» PROVIDED ENTRIES
════════════════════
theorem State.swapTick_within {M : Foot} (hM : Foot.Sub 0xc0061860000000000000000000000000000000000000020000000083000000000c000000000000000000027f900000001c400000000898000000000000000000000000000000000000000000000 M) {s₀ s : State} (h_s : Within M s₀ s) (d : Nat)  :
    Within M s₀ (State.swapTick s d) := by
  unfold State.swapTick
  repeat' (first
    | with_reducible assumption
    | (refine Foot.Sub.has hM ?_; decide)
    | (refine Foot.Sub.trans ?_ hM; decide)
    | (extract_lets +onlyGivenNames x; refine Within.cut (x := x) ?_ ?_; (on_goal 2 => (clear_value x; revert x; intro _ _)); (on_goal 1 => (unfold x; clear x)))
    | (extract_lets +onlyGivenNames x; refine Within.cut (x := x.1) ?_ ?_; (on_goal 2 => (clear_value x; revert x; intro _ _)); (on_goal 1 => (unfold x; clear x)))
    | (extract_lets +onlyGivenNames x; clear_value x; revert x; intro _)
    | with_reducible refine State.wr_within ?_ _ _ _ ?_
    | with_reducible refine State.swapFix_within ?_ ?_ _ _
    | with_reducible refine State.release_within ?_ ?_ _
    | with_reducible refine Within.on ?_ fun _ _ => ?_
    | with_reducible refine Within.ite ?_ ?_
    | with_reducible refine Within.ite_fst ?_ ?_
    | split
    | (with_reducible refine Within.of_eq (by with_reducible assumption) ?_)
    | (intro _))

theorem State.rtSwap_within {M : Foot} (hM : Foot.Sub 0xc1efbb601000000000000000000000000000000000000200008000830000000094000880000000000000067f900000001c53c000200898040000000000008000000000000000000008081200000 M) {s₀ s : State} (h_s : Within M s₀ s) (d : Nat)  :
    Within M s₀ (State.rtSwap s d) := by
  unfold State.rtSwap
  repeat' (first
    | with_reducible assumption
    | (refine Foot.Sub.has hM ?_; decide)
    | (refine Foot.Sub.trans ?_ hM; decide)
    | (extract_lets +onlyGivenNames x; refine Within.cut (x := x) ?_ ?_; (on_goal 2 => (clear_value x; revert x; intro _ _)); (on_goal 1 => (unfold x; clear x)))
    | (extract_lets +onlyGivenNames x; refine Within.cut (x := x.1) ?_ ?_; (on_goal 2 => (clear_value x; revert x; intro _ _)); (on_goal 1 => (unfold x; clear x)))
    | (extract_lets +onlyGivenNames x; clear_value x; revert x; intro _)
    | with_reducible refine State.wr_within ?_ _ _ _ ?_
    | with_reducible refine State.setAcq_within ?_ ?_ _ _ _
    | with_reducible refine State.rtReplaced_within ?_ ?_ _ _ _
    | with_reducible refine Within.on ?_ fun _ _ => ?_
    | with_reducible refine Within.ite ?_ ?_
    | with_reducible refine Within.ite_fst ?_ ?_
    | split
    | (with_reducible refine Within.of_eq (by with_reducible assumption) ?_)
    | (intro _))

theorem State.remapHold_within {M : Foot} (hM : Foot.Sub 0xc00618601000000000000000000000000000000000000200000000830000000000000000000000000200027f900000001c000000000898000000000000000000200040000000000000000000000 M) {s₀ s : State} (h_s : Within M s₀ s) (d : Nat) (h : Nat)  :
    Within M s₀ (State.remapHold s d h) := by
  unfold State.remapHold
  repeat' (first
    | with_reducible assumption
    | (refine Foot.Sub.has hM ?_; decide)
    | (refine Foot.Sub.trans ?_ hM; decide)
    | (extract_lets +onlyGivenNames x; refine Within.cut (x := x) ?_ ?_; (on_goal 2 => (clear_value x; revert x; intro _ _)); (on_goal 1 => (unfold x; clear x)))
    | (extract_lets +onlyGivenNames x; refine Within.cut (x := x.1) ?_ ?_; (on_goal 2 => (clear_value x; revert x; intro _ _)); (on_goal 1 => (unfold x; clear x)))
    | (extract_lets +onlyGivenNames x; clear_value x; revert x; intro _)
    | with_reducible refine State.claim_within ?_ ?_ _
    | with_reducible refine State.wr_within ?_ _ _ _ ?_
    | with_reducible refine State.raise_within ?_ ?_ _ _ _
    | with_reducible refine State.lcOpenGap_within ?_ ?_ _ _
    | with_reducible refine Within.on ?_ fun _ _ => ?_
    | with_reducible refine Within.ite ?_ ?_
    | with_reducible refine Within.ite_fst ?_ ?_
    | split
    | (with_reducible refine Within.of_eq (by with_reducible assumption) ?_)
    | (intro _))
════════════════════
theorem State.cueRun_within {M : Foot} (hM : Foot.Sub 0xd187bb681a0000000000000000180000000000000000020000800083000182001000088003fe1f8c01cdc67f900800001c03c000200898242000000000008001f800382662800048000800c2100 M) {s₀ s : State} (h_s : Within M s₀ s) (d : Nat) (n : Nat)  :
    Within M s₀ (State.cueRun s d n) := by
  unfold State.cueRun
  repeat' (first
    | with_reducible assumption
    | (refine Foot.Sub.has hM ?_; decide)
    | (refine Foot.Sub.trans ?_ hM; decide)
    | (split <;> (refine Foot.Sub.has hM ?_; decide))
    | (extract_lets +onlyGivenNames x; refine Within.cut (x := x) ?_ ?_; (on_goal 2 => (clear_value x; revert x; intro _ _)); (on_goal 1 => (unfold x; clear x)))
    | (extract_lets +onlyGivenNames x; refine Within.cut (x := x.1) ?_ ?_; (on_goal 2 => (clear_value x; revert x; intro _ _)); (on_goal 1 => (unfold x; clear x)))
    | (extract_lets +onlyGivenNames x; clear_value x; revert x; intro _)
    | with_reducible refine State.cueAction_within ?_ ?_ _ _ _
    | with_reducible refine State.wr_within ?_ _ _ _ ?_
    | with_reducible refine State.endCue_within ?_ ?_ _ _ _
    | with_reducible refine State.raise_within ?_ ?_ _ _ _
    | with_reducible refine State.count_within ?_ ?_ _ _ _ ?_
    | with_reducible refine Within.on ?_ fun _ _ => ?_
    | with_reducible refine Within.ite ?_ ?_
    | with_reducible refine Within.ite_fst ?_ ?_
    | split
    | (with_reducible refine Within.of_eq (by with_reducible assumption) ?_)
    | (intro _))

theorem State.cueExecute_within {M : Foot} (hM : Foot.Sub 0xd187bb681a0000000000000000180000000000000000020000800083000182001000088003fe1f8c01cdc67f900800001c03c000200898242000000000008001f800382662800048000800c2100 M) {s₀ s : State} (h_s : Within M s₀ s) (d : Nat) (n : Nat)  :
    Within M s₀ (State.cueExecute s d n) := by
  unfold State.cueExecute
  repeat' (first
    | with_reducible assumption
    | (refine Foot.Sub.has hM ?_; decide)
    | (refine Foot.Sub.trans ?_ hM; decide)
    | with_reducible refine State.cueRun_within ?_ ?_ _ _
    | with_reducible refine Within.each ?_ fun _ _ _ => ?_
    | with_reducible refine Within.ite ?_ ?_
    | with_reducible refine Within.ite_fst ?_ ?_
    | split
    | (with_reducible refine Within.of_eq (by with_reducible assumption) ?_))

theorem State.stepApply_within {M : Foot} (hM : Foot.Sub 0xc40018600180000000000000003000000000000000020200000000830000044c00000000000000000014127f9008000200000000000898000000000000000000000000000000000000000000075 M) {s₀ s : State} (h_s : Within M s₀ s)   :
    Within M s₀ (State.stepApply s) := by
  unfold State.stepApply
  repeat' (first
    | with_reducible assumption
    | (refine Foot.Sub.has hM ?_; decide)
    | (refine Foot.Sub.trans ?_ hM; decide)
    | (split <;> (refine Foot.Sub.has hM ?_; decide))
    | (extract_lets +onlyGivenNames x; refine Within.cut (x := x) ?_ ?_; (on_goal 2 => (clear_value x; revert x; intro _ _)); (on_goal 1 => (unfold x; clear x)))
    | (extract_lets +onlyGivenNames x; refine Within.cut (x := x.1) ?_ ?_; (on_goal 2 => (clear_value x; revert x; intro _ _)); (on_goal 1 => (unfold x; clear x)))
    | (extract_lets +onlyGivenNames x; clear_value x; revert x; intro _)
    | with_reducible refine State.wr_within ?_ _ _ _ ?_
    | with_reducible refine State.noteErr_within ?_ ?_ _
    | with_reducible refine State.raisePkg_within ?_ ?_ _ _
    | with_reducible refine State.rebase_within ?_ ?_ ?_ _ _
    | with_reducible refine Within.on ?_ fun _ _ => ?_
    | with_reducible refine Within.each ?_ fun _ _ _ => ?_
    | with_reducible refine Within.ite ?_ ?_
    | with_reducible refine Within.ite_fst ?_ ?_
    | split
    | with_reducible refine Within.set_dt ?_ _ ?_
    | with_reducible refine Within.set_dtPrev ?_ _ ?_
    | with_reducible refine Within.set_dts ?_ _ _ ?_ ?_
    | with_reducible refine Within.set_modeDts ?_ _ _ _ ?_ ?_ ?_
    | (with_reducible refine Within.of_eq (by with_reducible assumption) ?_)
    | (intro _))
════════════════════
» DIRECTIONS
Working from the data above, extract solely the lines from the one containing "State.endCue_within ?_ ?_ _ _ _" through the one containing "State.noteErr_within ?_ ?_ _", exactly as they appear, both included.

» EXERCISE RESULT
    | with_reducible refine State.endCue_within ?_ ?_ _ _ _
    | with_reducible refine State.raise_within ?_ ?_ _ _ _
    | with_reducible refine State.count_within ?_ ?_ _ _ _ ?_
    | with_reducible refine Within.on ?_ fun _ _ => ?_
    | with_reducible refine Within.ite ?_ ?_
    | with_reducible refine Within.ite_fst ?_ ?_
    | split
    | (with_reducible refine Within.of_eq (by with_reducible assumption) ?_)
    | (intro _))

theorem State.cueExecute_within {M : Foot} (hM : Foot.Sub 0xd187bb681a0000000000000000180000000000000000020000800083000182001000088003fe1f8c01cdc67f900800001c03c000200898242000000000008001f800382662800048000800c2100 M) {s₀ s : State} (h_s : Within M s₀ s) (d : Nat) (n : Nat)  :
    Within M s₀ (State.cueExecute s d n) := by
  unfold State.cueExecute
  repeat' (first
    | with_reducible assumption
    | (refine Foot.Sub.has hM ?_; decide)
    | (refine Foot.Sub.trans ?_ hM; decide)
    | with_reducible refine State.cueRun_within ?_ ?_ _ _
    | with_reducible refine Within.each ?_ fun _ _ _ => ?_
    | with_reducible refine Within.ite ?_ ?_
    | with_reducible refine Within.ite_fst ?_ ?_
    | split
    | (with_reducible refine Within.of_eq (by with_reducible assumption) ?_))

theorem State.stepApply_within {M : Foot} (hM : Foot.Sub 0xc40018600180000000000000003000000000000000020200000000830000044c00000000000000000014127f9008000200000000000898000000000000000000000000000000000000000000075 M) {s₀ s : State} (h_s : Within M s₀ s)   :
    Within M s₀ (State.stepApply s) := by
  unfold State.stepApply
  repeat' (first
    | with_reducible assumption
    | (refine Foot.Sub.has hM ?_; decide)
    | (refine Foot.Sub.trans ?_ hM; decide)
    | (split <;> (refine Foot.Sub.has hM ?_; decide))
    | (extract_lets +onlyGivenNames x; refine Within.cut (x := x) ?_ ?_; (on_goal 2 => (clear_value x; revert x; intro _ _)); (on_goal 1 => (unfold x; clear x)))
    | (extract_lets +onlyGivenNames x; refine Within.cut (x := x.1) ?_ ?_; (on_goal 2 => (clear_value x; revert x; intro _ _)); (on_goal 1 => (unfold x; clear x)))
    | (extract_lets +onlyGivenNames x; clear_value x; revert x; intro _)
    | with_reducible refine State.wr_within ?_ _ _ _ ?_
    | with_reducible refine State.noteErr_within ?_ ?_ _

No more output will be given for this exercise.